# Data supplied:
theorem dstEvaluate_of_not_instant {w : WallClock} (h : ¬ atDstInstant w = true) (tz : BitVec 1) :
    dstEvaluate w tz = tz :=
  if_neg h

/-- The DST rule at the instant. -/
theorem dstEvaluate_of_instant {w : WallClock} (h : atDstInstant w = true) (tz : BitVec 1) :
    dstEvaluate w tz =
      if w.month.toNat = 3 ∧ w.day.toNat ≥ lastSun w.year.toNat w.month.toNat then 1
      else if w.month.toNat = 10 ∧ w.day.toNat ≥ lastSun w.year.toNat w.month.toNat then 0
      else tz :=
  if_pos h

/-- Settles O31: the rule at the instant, in March, in October and otherwise, and away from the instant. -/
theorem daylightSavingFollowsTheLastSunday : Obligations.DaylightSavingFollowsTheLastSunday := by
  unfold Obligations.DaylightSavingFollowsTheLastSunday
  intro s
  refine ⟨_, exec_tick1hz s, fun h => ?instant, fun h => ?otherwise⟩
  case instant =>
    simp only [dstEvaluate_of_instant (atDstInstant_iff.2 h)]
    refine ⟨?march, ?october, ?other⟩
    case march =>
      rintro ⟨hm, hd⟩
      exact if_pos ⟨hm, hm ▸ hd⟩
    case october =>
      rintro ⟨hm, hd⟩
      rw [if_neg (by omega), if_pos ⟨hm, hm ▸ hd⟩]
    case other =>
      intro hmarch hoctober
      rw [if_neg fun ⟨hm, hd⟩ => hmarch ⟨hm, hm ▸ hd⟩, if_neg fun ⟨hm, hd⟩ => hoctober ⟨hm, hm ▸ hd⟩]
  case otherwise => exact dstEvaluate_of_not_instant (mt atDstInstant_iff.1 h) _

/-! ### A day of seconds (R150). -/

/-- The time `n` seconds after midnight of the date a clock shows, for `n` below 86400. -/
def WallClock.atSecond (w : WallClock) (n : Nat) : WallClock :=
  { w with sec := BitVec.ofNat 6 (n % 60), min := BitVec.ofNat 6 (n / 60 % 60), hour := BitVec.ofNat 5 (n / 3600) }

theorem atSecond_toNat (w : WallClock) {n : Nat} (h : n < 86400) :
    (w.atSecond n).sec.toNat = n % 60 ∧ (w.atSecond n).min.toNat = n / 60 % 60 ∧
      (w.atSecond n).hour.toNat = n / 3600 := by
  simp only [WallClock.atSecond, BitVec.toNat_ofNat]
  omega

theorem atSecond_zero {w : WallClock} (hhour : w.hour = 0) (hmin : w.min = 0) (hsec : w.sec = 0) :
    w.atSecond 0 = w := by
  obtain ⟨sec, min, hour, day, month, year⟩ := w
  cases hhour
  cases hmin
  cases hsec
  rfl

/-- The cascade counts the seconds of a day up to the last, and then carries into the date. -/
theorem cascade_atSecond (w : WallClock) {n : Nat} (h : n < 86400) :
    cascade (w.atSecond n) = if n + 1 < 86400 then w.atSecond (n + 1) else nextDay (w.atSecond 0) := by
  obtain ⟨hsec, hmin, hhour⟩ := atSecond_toNat w h
  rcases cascade_cases (w := w.atSecond n) (by omega) (by omega) (by omega) with
    ⟨hs, he⟩ | ⟨hs, hm, he⟩ | ⟨hs, hm, hh, he⟩ | ⟨hs, hm, hh, he⟩
  · have hnext : (n + 1) % 60 = n % 60 + 1 ∧ (n + 1) / 60 % 60 = n / 60 % 60 ∧ (n + 1) / 3600 = n / 3600 := by omega
    rw [he, if_pos (by omega)]
    simp [WallClock.atSecond, hnext, BitVec.ofNat_add]
  · have hnext : (n + 1) % 60 = 0 ∧ (n + 1) / 60 % 60 = n / 60 % 60 + 1 ∧ (n + 1) / 3600 = n / 3600 := by omega
    rw [he, if_pos (by omega)]
    simp [WallClock.atSecond, hnext, BitVec.ofNat_add]
  · have hnext : (n + 1) % 60 = 0 ∧ (n + 1) / 60 % 60 = 0 ∧ (n + 1) / 3600 = n / 3600 + 1 := by omega
    rw [he, if_pos (by omega)]
    simp [WallClock.atSecond, hnext, BitVec.ofNat_add]
  · rw [he, if_neg (by omega)]
    rfl

/-- Fewer than 86400 seconds after midnight the date is the same. -/
theorem iterate_cascade_of_lt {w : WallClock} (h0 : w.atSecond 0 = w) {n : Nat} (h : n < 86400) :
    cascade^[n] w = w.atSecond n := by
  induction n with
  | zero => exact h0.symm
  | succ n ih => rw [Function.iterate_succ_apply', ih (by omega), cascade_atSecond w (by omega), if_pos h]

/-- A day after midnight it is midnight of the next date. -/
theorem iterate_cascade_day {w : WallClock} (h0 : w.atSecond 0 = w) : cascade^[86400] w = nextDay w := by
  rw [Function.iterate_succ_apply' cascade 86399, iterate_cascade_of_lt h0 (by decide), cascade_atSecond w (by decide),
    if_neg (by decide), h0]

/-- `n` TICK1HZ steps cascade the clock `n` times and change nothing but WallClock and TZ. -/
theorem execAll_tick1hz (n : Nat) (s : State) :
    ∃ tz, execAll (List.replicate n .tick1hz) s = .next (s.atTime (cascade^[n] s.wall) tz) := by
  induction n with
  | zero => exact ⟨s.tz, rfl⟩
  | succ n ih =>
    obtain ⟨tz, hn⟩ := ih
    refine ⟨dstEvaluate (cascade^[n + 1] s.wall) tz, ?_⟩
    rw [List.replicate_succ', execAll_append hn, execAll_cons (exec_tick1hz_atTime _), execAll_nil,
      Function.iterate_succ_apply']
    rfl

/-- Settles O32: one step by `clockValid_of_wall_eq_cascade`; a day of steps cascades the clock 86400 times, which from
midnight is one day carry. -/
theorem oneDayOfTicksAdvancesTheDate : Obligations.OneDayOfTicksAdvancesTheDate := by
  unfold Obligations.OneDayOfTicksAdvancesTheDate
  refine ⟨?valid, ?day⟩
  case valid =>
    intro s t hs h
    rw [exec_tick1hz] at h
    cases h
    exact clockValid_of_wall_eq_cascade hs rfl
  case day =>
    intro s _ hhour hmin hsec
    obtain ⟨tz, hrun⟩ := execAll_tick1hz 86400 s
    rw [iterate_cascade_day (atSecond_zero hhour hmin hsec)] at hrun
    exact ⟨_, hrun, rfl, rfl, (nextDay_hour _).trans hhour, (nextDay_min _).trans hmin, (nextDay_sec _).trans hsec⟩

/-! ### The wrap of YEAR (R151). -/

/-- TICK1HZ to a time that is not the DST instant leaves TZ alone. -/
theorem exec_tick1hz_of_not_instant {s : State} {w : WallClock} (hw : cascade s.wall = w)
    (h : ¬ atDstInstant w = true) : exec .tick1hz s = .next { s with wall := w } := by
  rw [exec_tick1hz, hw, dstEvaluate_of_not_instant h]

/-- Settles O33: the cascade carries through every unit, and neither midnight nor the second after it is the DST
instant. -/
theorem yearWrapsAfter65535 : Obligations.YearWrapsAfter65535 := by
  unfold Obligations.YearWrapsAfter65535
  intro s hs
  have hwrap : exec .tick1hz s = .next { s with wall := ⟨0, 0, 0, 1, 1, 0⟩ } :=
    exec_tick1hz_of_not_instant (by rw [hs]; decide) (by decide)
  refine ⟨hwrap, ?_⟩
  rw [execAll_cons hwrap, execAll_cons (exec_tick1hz_of_not_instant (w := ⟨1, 0, 0, 1, 1, 0⟩) rfl (by decide)),
    execAll_nil]

end Sys2Proof.Machine
end

section
/-! SETTIME and RDTIME (42_rtc.md R147, R148). -/

namespace Sys2Proof.Machine

theorem settable_eq_false_iff {r : TimeRecord} :
    settable r = false ↔ r.year.toNat = 0 ∨
      validTime r.sec.toNat r.min.toNat r.hour.toNat r.day.toNat r.month.toNat r.year.toNat = false := by
  rw [← Bool.not_eq_true, settable_iff, not_and_or, not_not, Bool.not_eq_true]

/-- Settles O34: an accepted record fits the registers, any other is refused, and format T tests the reserved bits. -/
theorem settimeReplacesTheClockOrRefuses : Obligations.SettimeReplacesTheClockOrRefuses := by
  unfold Obligations.SettimeReplacesTheClockOrRefuses
  refine ⟨?accepted, ?refused, ?reservedBits⟩
  case accepted =>
    intro r s hyear hvalid
    have hr : settable r = true := settable_iff.2 ⟨hyear, hvalid⟩
    obtain ⟨hsec, hmin, hhour, hday, hmonth, -⟩ := toNat_wallOf_of_settable hr
    exact ⟨_, exec_settime hr s, rfl, hsec, hmin, hhour, hday, hmonth, rfl⟩
  case refused =>
    intro r s h
    exact exec_settime_refused (settable_eq_false_iff.2 h) s
  case reservedBits =>
    intro arg
    rw [ite_not]
    exact decodeCommand_append 5 arg

/-- Settles O35: the meaning of RDTIME, and format Z of its opcode. -/
theorem rdtimeRespondsTheRecord : Obligations.RdtimeRespondsTheRecord := by
  unfold Obligations.RdtimeRespondsTheRecord
  refine ⟨exec_rdtime, ?reservedBits⟩
  case reservedBits =>
    intro arg
    rw [ite_not]
    exact decodeCommand_append 6 arg

end Sys2Proof.Machine
end

section
/-! Local time and RDLOCAL (43_timezone.md R170, R171). -/

namespace Sys2Proof.Machine

/-! ### LOCAL, case by case (R170). -/

/-- No offset: LOCAL is the identity. -/
theorem localClock_zero {w : WallClock} (h : w.hour.toNat ≤ 23) : localClock w 0 = w := by
  have hday : ¬ 24 ≤ w.hour.toNat := by omega
  simp [localClock, hday]

/-- The offset stays within the day. -/
theorem localClock_one_of_lt {w : WallClock} (h : w.hour.toNat < 23) :
    localClock w 1 = { w with hour := w.hour + 1 } := by
  have hhour : BitVec.ofNat 5 (w.hour.toNat + 1) = w.hour + 1 := by bv_omega
  simp [localClock, h.not_ge, hhour]

/-- The offset goes past midnight: it is hour 0 of the next date. -/
theorem localClock_one_of_eq {w : WallClock} (h : w.hour.toNat = 23) :
    localClock w 1 = nextDay { w with hour := 0 } := by
  simp [localClock, h]

/-- Minutes and seconds are never shifted. -/
@[simp] theorem localClock_sec (w : WallClock) (tz : BitVec 1) : (localClock w tz).sec = w.sec := by
  simp only [localClock]
  split <;> simp

@[simp] theorem localClock_min (w : WallClock) (tz : BitVec 1) : (localClock w tz).min = w.min := by
  simp only [localClock]
  split <;> simp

# Exercise details:
The line containing "from the instant. -/" marks the end. Please print exactly every line from the top of the data to it, both included, and nothing more.

# Finished task:
theorem dstEvaluate_of_not_instant {w : WallClock} (h : ¬ atDstInstant w = true) (tz : BitVec 1) :
    dstEvaluate w tz = tz :=
  if_neg h

/-- The DST rule at the instant. -/
theorem dstEvaluate_of_instant {w : WallClock} (h : atDstInstant w = true) (tz : BitVec 1) :
    dstEvaluate w tz =
      if w.month.toNat = 3 ∧ w.day.toNat ≥ lastSun w.year.toNat w.month.toNat then 1
      else if w.month.toNat = 10 ∧ w.day.toNat ≥ lastSun w.year.toNat w.month.toNat then 0
      else tz :=
  if_pos h

/-- Settles O31: the rule at the instant, in March, in October and otherwise, and away from the instant. -/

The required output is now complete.